::: Record excerpts :::

/-- An armed time-of-day load is applied at a PPS edge (R213, R216): device time at the instant `at_` becomes `t`. -/
def State.loadTod (s : State) (at_ t : Nat) : State :=
  let discarded := s.time.slew.isSome || s.time.step.isSome
  let s1 := (s.stepTime (moveTime s.time.now ((t : Int) - at_))).mirror (.time (.tod (BitVec.ofNat 96 (timeBits t))))
  let s2 := { s1 with time := { s1.time with slew := none, rest := 0, step := none } }
  let s3 := (s2.fset F.TIME_STAT_TOD_ARMED 0).fset F.TIME_STAT_TOD_DONE 1
  if discarded then (s3.fset F.TIME_STAT_PHASE_DISCARDED 1).fset F.TIME_STAT_PHASE_BUSY 0 else s3

/-- The selected PPS source has an edge at the device time `at_`, with the delay `dly` of its pin: the capture, or an armed load
(R212, R213). -/
def State.ppsCapture (s : State) (at_ dly : Nat) : State :=
  let armed := s.bit F.TIME_STAT_TOD_ARMED
  let cap := if armed then s.time.tod else timeBits (moveTime at_ (-(dly : Int)))
  let s1 := if armed then s.loadTod at_ ((timeOfBits s.time.tod + dly) % timeTop) else s
  let s2 := (s1.wset W.TIME_PPS_CAP_TIME cap).countWrap F.TIME_PPS_CNT_COUNT 1
  { s2 with time := { s2.time with ppsNew := true } }

/-- The internal source has an edge at the whole second `at_` (R212). -/
def State.ppsInternal (s : State) (at_ : Nat) : State :=
  let s1 := s.ppsCapture at_ 0
  let seen := if s.bit F.TIME_STAT_TOD_ARMED then timeOfBits s.time.tod % timeTop else at_
  { s1 with time := { s1.time with ppsAt := some seen } }

/-- The whole milliseconds and seconds that device time has reached since `old`: time marks are owed, and the internal PPS source
has its edge (R212, R225). -/
def State.crossings (s : State) (old : Nat) : State :=
  let t := s.time.now
  let s1 := if old / oneMilli = t / oneMilli then s
    else { s with time := { s.time with marks := s.time.marks ++ [(t / oneMilli * oneMilli, false)] } }
  if old / oneSecond = t / oneSecond ∨ !s.bit F.TIME_CTL_PPS_SRC then s1 else s1.ppsInternal (t / oneSecond * oneSecond)

/-- An accepted phase step is applied (R215). -/
def State.applyStep (s : State) : State :=
  match s.time.step with
  | none => s
  | some p =>
    let s1 := (s.stepTime (moveTime s.time.now p)).mirror (.time (.step (BitVec.ofInt 64 p)))
    ({ s1 with time := { s1.time with step := none } }).fset F.TIME_STAT_PHASE_BUSY 0

/-! ### Time of day, phase and rate (R213–R216) -/

/-- TOD_ARM (R213); a STANDBY discards it (R300). -/
def State.todArm (s : State) : State :=
  let t := s.wget W.TIME_TOD_TIME
  if s.bit F.TIME_STAT_TOD_ARMED || s.standby then s
  else if 999999999 < t / 65536 % 2 ^ 32 then s.fset F.TIME_STAT_TOD_BAD 1
  else ({ s with time := { s.time with tod := t } }).fset F.TIME_STAT_TOD_ARMED 1

def State.todCancel (s : State) : State := s.fset F.TIME_STAT_TOD_ARMED 0

/-- PHASE_GO (R215): with |P| in range and nothing in progress, a step waits for the next edge or a slew starts. -/
def State.phaseGo (s : State) : State :=
  let p := s.phase
  if s.bit F.TIME_STAT_PHASE_BUSY ∨ 65536000000000 ≤ p.natAbs then s.fset F.TIME_STAT_PHASE_DISCARDED 1
  else
    let s1 := s.fset F.TIME_STAT_PHASE_BUSY 1
    if s.bit F.TIME_CTL_PHASE_MODE then
      { s1 with time := { s1.time with slew := some (p * 1000000) } }.mirror (.time (.slew (BitVec.ofInt 64 p)))
    else { s1 with time := { s1.time with step := some p } }

/-- The moment at which P has been consumed lies within the period in progress: the slew ends, and what it has added by then shows
with the period's own advance at the next edge (R215). DEDUCED (log 93). -/
def State.slewDone (s : State) : State :=
  match s.time.slew with
  | none => s
  | some r =>
    if !s.timeRuns || decide (3276800 < r.natAbs) then s
    else ({ s with time := { s.time with slew := none, rest := s.time.rest + r } }).fset F.TIME_STAT_PHASE_BUSY 0

/-- A write of TIME_FREQ (R214). -/
def State.setFreq (s : State) (v : W32) : State :=
  ((s.setReg R.TIME_FREQ v).setBit F.TIME_STAT_FREQ_CLAMP (freqApplied v != v.toInt)).mirror (.time (.freq v))

/-- A host's write of TIME_FREQ; a STANDBY discards it (R300). -/
def State.writeFreq (s : State) (v : W32) : State := if s.standby then s else s.setFreq v

/-- An edge of a PPS source (R212): of the pin, which always shows in PPS_OK, or of the internal source, whose edges are the whole
seconds of device time. Only the selected source is captured. -/
def State.ppsEdge (s : State) (pin : Bool) : State :=
  let s0 := if pin then s.fset F.TIME_STAT_PPS_OK 1 else s
  if s0.bit F.TIME_CTL_PPS_SRC == pin then s0
  else if pin then (s0.drawn).ppsCapture s0.instant (s0.fget F.TIME_PPS_DLY_DLY)
  else if s0.time.now % oneSecond = 0 ∧ s0.time.ppsAt ≠ some s0.time.now then s0.ppsInternal s0.time.now
  else s0

/-! ### Transmit timestamp queues (R219, R221) -/

def State.txqList (s : State) (k : Nat) : List TxStamp := SMap.get (fun _ => []) s.time.txq k

def State.setTxq (s : State) (k : Nat) (l : List TxStamp) : State :=
  ({ s with time := { s.time with txq := SMap.set (fun _ => []) s.time.txq k l } }).fset (F.TXQ_STAT_LEVEL k) l.length

/-- A push: a full queue drops the entry and counts it (R221). Splice lanes have no queue. -/
def State.txqPush (s : State) (e : TxStamp) : State :=
  let k := e.lane / 16
  let l := s.txqList k
  if 64 ≤ k then s
  else if l.length < 32 then s.setTxq k (l ++ [e])
  else (s.fset (F.TXQ_STAT_OVF k) 1).count (F.TXQ_DROP_COUNT k) 1

/-- The four words of an entry (R226). -/
def TxStamp.bits (e : TxStamp) : Nat :=
  e.tag.toNat + e.lane * 2 ^ 16 + e.nostart.toNat * 2 ^ 26 + 2 ^ 31 + timeBits e.ts * 2 ^ 32

/-- A read of TXQ_ENT_k word 0 pops the oldest entry, answers its first word and snapshots the others (R11, R221). -/
def State.txqPop (s : State) (k : Nat) : State :=
  let put := fun (s : State) (v : Nat) =>
    ({ s with host := { data := BitVec.ofNat 32 v, status := 0 }
              snap := [1, 2, 3].foldl (fun m i => SMap.put m (R.TXQ_ENT k + 4 * i) (BitVec.ofNat 32 (v / 2 ^ (32 * i))))
                s.snap } : State).wset ⟨R.TXQ_ENT k, 4, 128⟩ v
  match s.txqList k with
  | [] => put s 0
  | e :: es => put (s.setTxq k es) e.bits

/-! ### Timed outputs (R223, R224) -/

/-- The settings keep the limits of R223. -/
def State.toutOk (s : State) (n : Nat) : Bool :=
  let w := s.fget (F.TOUT_WIDTH_WIDTH n) * 65536
  let p := s.wget (W.TOUT_PERIOD_PERIOD n)
  4 * 65536 ≤ w && (!s.bit (F.TOUT_CTL_MODE n) || (1048576 ≤ p && w + 4 * 65536 ≤ p))

/-- Arming: a START already passed sets LATE, and in mode 0 ends the function (R224). START names the nearest device time with that
short timestamp. DEDUCED (log 26). -/
def State.toutArm (s : State) (n : Nat) : State :=
  if !s.toutOk n then (s.fset (F.TOUT_CTL_BADCFG n) 1).fset (F.TOUT_CTL_EN n) 0
  else
    let start := s.wget (W.TOUT_START_START n)
    let past := shortPast start s.time.now
    let base : Int := if past then s.time.now - ((s.time.now + 2 ^ 64 - start % 2 ^ 64) % 2 ^ 64 : Nat)
      else s.time.now + ((start + 2 ^ 64 - s.time.now % 2 ^ 64) % 2 ^ 64 : Nat)
    let s1 := (s.fset (F.TOUT_CTL_EN n) 1).setTout n
      { s.tout n with fired := false, base, from_ := (s.time.now : Int) - 1 }
    if past then
      if s.bit (F.TOUT_CTL_MODE n) then s1.fset (F.TOUT_CTL_LATE n) 1
      else ((s1.fset (F.TOUT_CTL_LATE n) 1).fset (F.TOUT_CTL_DONE n) 1).fset (F.TOUT_CTL_EN n) 0
    else s1

/-- An EN = 1 write: held behind a pulse that a disable left running, else arms (R223, R224). -/
def State.toutEnable (s : State) (n : Nat) : State :=
  if s.bit (F.TOUT_CTL_EN n) then s
  else if (s.tout n).active then s.fset (F.TOUT_CTL_PENDING_ENABLE n) 1
  else s.toutArm n

/-- An EN = 0 write: a running pulse completes; a held enable is withdrawn (R224, R343). -/
def State.toutDisable (s : State) (n : Nat) : State :=
  (s.fset (F.TOUT_CTL_EN n) 0).fset (F.TOUT_CTL_PENDING_ENABLE n) 0

/-- Device time has reached the function's next grid point. -/
def State.toutDue (s : State) (n : Nat) : Bool :=
  match s.toutNext n with
  | some p => decide (p ≤ s.time.now)
  | none => false

/-- A pulse begins when device time first reaches a grid point (R223). Where a step of device time makes it reach one while the
function's earlier pulse runs, of which R224 says nothing, the pulse begins when that one has ended. DESIGN CHOICE (log 120). -/
def State.toutPulse (s : State) (n : Nat) : State :=
  let x := s.tout n
  let one := !s.bit (F.TOUT_CTL_MODE n)
  if !s.bit (F.TOUT_CTL_EN n) || x.active || (one && x.fired) || !s.toutDue n then s
  else
    let p := (s.toutNext n).getD 0
    let s1 := (s.setTout n { x with active := true, fired := true, from_ := p
                                    ends := p + (s.fget (F.TOUT_WIDTH_WIDTH n) * 65536 : Nat) }).pulse (192 + n)
    if one then s1.fset (F.TOUT_CTL_DONE n) 1 else s1

/-- The pulse ends once it has lasted WIDTH; a held enable re-arms (R223, R224). -/
def State.toutEnd (s : State) (n : Nat) : State :=
  let x := s.tout n
  if !x.active || decide (s.time.now < x.ends) then s
  else
    let s1 := s.setTout n { x with active := false }
    if s1.bit (F.TOUT_CTL_PENDING_ENABLE n) then (s1.fset (F.TOUT_CTL_PENDING_ENABLE n) 0).toutArm n else s1

/-- Level of a TIME_OUT function (R223). -/
def State.toutLevel (s : State) (n : Nat) : Bool := (s.tout n).active != s.bit (F.TOUT_CTL_POL n)

/-- One edge of the 1.0 GHz time clock (R210): device time advances, what it reaches takes place, an accepted step is applied. -/
def State.timeEdge (s : State) : State :=
  let s1 := ((s.timeAdvance).crossings s.time.now).applyStep
  s1.each s1.toutsLive fun s n => (s.toutEnd n).toutPulse n

/-! ### The meanings -/

def execTodArm (s : State) : Host.Outcome State Fault Refusal :=
  .next (s.hostCmd R.TIME_CTL 8 8 fun s => s.todArm)
def execTodCancel (s : State) : Host.Outcome State Fault Refusal :=
  .next (s.hostCmd R.TIME_CTL 0x10 0x10 fun s => s.todCancel)
def execPhaseGo (s : State) : Host.Outcome State Fault Refusal :=
  .next (s.hostCmd R.TIME_CTL 0x20 0x20 fun s => s.phaseGo)
def execSlewDone (s : State) : Host.Outcome State Fault Refusal := .next s.slewDone
def execTimeFreq (v : W32) (s : State) : Host.Outcome State Fault Refusal :=
  .next (s.hostCmd R.TIME_FREQ 0xFFFFFFFF v fun s => s.writeFreq v)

:::

§ What to do
The expected answer is each line of the records above that includes the string "when".

§ Task output
/-- A pulse begins when device time first reaches a grid point (R223). Where a step of device time makes it reach one while the
function's earlier pulse runs, of which R224 says nothing, the pulse begins when that one has ended. DESIGN CHOICE (log 120). -/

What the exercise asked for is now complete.